**Work item**
Every line from the first one in the listing down to the line with "frame with its" should be restated word for word.

**Input data**
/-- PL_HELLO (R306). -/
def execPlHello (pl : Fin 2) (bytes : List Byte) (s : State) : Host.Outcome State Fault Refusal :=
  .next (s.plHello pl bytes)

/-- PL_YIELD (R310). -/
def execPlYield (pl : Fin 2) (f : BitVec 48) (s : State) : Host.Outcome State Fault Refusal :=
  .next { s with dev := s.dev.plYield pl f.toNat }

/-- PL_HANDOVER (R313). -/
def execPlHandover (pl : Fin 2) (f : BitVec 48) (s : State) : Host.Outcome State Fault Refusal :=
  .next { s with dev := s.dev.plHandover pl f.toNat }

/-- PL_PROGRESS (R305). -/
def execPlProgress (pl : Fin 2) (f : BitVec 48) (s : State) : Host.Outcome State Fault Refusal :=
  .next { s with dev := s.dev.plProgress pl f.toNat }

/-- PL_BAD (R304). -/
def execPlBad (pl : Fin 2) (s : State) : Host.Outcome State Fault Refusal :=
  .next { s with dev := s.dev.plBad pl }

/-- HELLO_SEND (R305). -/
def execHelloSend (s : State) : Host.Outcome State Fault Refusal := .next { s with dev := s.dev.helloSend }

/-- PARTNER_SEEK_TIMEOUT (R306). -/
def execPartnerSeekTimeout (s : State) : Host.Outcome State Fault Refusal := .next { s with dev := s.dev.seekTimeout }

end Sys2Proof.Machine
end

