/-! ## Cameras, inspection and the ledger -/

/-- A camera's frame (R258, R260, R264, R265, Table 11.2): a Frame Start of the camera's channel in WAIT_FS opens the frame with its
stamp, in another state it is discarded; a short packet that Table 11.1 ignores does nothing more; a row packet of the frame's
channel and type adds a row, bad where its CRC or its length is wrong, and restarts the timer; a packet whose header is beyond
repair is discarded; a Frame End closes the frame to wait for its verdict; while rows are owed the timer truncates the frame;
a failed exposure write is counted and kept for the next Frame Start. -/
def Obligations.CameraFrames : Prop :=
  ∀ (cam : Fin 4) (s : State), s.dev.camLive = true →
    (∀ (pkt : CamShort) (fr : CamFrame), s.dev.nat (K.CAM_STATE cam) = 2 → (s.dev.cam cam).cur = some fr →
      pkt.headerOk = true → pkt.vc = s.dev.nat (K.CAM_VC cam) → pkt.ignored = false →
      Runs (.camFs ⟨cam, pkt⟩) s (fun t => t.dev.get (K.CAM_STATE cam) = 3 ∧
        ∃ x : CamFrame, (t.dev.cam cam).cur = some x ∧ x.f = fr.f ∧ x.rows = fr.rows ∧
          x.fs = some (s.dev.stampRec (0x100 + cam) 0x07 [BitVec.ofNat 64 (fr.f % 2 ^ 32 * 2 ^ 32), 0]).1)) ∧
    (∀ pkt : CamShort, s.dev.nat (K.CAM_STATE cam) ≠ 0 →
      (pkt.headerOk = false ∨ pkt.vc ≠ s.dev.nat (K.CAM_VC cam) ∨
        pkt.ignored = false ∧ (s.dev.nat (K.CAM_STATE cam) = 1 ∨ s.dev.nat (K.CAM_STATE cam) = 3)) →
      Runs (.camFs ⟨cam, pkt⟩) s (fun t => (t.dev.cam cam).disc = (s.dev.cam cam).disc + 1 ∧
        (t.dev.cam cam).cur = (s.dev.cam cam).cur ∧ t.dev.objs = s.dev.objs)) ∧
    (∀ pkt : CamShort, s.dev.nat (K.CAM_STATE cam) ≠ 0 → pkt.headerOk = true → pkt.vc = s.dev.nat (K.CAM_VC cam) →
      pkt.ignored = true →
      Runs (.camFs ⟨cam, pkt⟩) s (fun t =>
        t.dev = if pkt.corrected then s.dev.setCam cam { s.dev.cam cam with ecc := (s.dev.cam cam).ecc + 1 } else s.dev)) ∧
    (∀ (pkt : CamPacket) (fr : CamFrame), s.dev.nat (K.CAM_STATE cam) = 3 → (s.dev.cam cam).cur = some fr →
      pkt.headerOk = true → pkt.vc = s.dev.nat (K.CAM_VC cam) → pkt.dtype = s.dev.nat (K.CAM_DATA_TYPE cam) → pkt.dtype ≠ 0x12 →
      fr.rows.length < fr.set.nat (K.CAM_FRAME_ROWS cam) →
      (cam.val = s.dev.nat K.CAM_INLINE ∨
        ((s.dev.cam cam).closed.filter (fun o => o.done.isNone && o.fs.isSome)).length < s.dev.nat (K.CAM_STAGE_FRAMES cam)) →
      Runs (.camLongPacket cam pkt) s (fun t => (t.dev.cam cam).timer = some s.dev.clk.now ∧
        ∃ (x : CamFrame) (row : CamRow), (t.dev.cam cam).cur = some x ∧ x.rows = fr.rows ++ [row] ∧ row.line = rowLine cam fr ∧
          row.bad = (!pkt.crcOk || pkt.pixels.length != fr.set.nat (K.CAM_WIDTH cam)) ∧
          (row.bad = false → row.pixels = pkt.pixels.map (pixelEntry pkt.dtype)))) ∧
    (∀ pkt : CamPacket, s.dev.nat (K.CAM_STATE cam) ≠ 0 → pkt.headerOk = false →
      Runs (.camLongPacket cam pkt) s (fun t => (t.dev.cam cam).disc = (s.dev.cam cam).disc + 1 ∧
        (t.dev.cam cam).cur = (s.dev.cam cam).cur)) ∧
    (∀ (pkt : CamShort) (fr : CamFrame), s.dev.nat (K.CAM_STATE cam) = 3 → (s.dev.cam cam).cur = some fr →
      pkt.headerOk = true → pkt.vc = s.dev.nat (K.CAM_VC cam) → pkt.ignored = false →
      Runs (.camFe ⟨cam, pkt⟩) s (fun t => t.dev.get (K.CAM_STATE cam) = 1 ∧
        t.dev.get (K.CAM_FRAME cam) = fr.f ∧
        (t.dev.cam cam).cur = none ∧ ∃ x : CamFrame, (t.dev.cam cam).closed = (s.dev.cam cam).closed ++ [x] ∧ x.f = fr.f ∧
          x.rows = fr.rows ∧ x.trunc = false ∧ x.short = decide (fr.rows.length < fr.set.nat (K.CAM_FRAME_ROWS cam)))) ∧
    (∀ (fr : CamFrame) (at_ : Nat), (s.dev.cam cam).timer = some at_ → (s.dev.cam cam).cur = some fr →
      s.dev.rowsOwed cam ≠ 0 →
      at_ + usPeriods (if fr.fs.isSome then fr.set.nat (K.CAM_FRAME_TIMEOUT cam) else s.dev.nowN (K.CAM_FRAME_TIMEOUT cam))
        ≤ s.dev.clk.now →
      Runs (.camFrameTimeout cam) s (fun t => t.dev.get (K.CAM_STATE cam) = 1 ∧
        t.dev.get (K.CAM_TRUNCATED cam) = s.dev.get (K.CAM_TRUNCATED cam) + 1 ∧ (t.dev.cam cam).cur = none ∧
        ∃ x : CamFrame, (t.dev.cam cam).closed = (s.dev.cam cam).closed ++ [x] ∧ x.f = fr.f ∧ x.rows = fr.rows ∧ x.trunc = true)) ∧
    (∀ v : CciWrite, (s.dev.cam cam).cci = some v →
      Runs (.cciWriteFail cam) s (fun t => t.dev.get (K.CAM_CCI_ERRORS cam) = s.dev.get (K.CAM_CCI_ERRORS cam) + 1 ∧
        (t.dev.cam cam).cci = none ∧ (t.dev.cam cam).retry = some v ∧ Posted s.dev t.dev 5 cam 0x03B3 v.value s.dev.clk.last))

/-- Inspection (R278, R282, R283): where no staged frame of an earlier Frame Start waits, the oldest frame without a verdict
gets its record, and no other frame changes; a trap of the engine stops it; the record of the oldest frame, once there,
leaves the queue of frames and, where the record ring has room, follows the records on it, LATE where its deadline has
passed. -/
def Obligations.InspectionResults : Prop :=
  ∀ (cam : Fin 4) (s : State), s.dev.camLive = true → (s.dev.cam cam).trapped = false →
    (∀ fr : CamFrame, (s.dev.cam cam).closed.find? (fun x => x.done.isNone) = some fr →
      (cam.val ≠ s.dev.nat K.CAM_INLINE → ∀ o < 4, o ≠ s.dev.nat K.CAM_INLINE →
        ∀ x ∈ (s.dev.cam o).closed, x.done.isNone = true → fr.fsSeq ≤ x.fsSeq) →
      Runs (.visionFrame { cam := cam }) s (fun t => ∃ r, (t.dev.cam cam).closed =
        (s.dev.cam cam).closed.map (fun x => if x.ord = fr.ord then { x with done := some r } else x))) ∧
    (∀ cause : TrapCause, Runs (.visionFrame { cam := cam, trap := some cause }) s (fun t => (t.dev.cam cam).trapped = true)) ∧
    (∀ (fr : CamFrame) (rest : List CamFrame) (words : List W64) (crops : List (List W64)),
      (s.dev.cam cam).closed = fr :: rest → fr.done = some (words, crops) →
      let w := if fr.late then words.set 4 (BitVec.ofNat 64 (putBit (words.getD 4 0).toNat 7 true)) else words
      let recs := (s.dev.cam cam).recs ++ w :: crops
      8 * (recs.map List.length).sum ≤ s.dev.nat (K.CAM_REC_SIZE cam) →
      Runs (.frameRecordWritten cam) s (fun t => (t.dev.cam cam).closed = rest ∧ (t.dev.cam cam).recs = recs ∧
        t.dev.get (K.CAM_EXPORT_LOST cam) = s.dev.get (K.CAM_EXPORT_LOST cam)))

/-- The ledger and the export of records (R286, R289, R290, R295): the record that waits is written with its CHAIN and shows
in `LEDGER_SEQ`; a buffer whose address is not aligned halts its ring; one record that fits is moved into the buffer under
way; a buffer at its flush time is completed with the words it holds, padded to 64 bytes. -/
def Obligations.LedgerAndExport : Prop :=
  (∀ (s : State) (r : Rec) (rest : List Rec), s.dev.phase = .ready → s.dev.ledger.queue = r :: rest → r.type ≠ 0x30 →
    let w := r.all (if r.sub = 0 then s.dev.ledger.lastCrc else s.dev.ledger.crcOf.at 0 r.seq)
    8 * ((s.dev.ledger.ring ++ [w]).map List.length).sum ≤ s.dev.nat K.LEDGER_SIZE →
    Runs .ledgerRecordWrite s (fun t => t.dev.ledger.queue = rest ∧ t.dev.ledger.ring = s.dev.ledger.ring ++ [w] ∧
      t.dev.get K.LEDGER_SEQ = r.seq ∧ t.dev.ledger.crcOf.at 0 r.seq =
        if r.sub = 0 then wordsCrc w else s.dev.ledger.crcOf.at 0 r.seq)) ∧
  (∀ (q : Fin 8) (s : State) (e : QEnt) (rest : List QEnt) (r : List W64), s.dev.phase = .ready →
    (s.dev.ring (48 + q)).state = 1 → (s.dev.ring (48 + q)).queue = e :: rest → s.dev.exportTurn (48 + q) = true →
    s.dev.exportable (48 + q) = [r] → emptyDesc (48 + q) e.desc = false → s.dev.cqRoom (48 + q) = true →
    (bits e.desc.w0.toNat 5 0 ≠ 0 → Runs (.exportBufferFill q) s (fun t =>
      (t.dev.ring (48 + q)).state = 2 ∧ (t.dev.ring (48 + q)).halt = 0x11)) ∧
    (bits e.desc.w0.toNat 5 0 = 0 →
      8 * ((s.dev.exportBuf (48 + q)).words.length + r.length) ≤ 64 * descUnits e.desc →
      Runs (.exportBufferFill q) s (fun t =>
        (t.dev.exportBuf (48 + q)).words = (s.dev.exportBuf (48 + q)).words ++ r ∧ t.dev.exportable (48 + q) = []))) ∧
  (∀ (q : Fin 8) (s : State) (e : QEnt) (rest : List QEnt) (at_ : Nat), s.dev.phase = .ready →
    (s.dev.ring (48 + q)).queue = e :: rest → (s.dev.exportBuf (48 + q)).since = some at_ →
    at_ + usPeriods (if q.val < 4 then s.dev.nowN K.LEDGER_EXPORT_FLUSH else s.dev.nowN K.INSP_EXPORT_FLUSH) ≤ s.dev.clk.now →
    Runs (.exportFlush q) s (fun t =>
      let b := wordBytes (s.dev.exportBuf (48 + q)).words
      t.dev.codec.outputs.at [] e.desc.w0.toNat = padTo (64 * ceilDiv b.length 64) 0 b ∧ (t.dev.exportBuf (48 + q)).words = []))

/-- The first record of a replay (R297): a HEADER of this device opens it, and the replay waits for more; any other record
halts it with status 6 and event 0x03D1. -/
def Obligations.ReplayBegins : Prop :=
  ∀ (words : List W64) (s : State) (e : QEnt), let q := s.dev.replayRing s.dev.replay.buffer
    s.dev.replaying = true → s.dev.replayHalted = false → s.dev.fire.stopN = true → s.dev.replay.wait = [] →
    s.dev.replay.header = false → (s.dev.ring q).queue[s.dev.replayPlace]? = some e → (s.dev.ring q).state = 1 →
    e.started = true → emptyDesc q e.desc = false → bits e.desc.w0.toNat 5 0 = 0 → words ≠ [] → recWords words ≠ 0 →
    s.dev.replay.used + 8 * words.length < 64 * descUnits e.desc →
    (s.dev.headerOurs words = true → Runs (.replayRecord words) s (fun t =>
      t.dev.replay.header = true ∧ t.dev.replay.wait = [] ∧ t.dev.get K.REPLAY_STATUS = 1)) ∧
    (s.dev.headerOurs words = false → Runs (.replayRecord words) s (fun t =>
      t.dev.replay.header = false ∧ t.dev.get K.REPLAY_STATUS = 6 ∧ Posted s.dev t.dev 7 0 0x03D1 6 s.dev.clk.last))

**Response box**
/-- PL_HELLO (R306). -/
def execPlHello (pl : Fin 2) (bytes : List Byte) (s : State) : Host.Outcome State Fault Refusal :=
  .next (s.plHello pl bytes)

/-- PL_YIELD (R310). -/
def execPlYield (pl : Fin 2) (f : BitVec 48) (s : State) : Host.Outcome State Fault Refusal :=
  .next { s with dev := s.dev.plYield pl f.toNat }

/-- PL_HANDOVER (R313). -/
def execPlHandover (pl : Fin 2) (f : BitVec 48) (s : State) : Host.Outcome State Fault Refusal :=
  .next { s with dev := s.dev.plHandover pl f.toNat }

/-- PL_PROGRESS (R305). -/
def execPlProgress (pl : Fin 2) (f : BitVec 48) (s : State) : Host.Outcome State Fault Refusal :=
  .next { s with dev := s.dev.plProgress pl f.toNat }

/-- PL_BAD (R304). -/
def execPlBad (pl : Fin 2) (s : State) : Host.Outcome State Fault Refusal :=
  .next { s with dev := s.dev.plBad pl }

/-- HELLO_SEND (R305). -/
def execHelloSend (s : State) : Host.Outcome State Fault Refusal := .next { s with dev := s.dev.helloSend }

/-- PARTNER_SEEK_TIMEOUT (R306). -/
def execPartnerSeekTimeout (s : State) : Host.Outcome State Fault Refusal := .next { s with dev := s.dev.seekTimeout }

end Sys2Proof.Machine
end

/-! ## Cameras, inspection and the ledger -/

/-- A camera's frame (R258, R260, R264, R265, Table 11.2): a Frame Start of the camera's channel in WAIT_FS opens the frame with its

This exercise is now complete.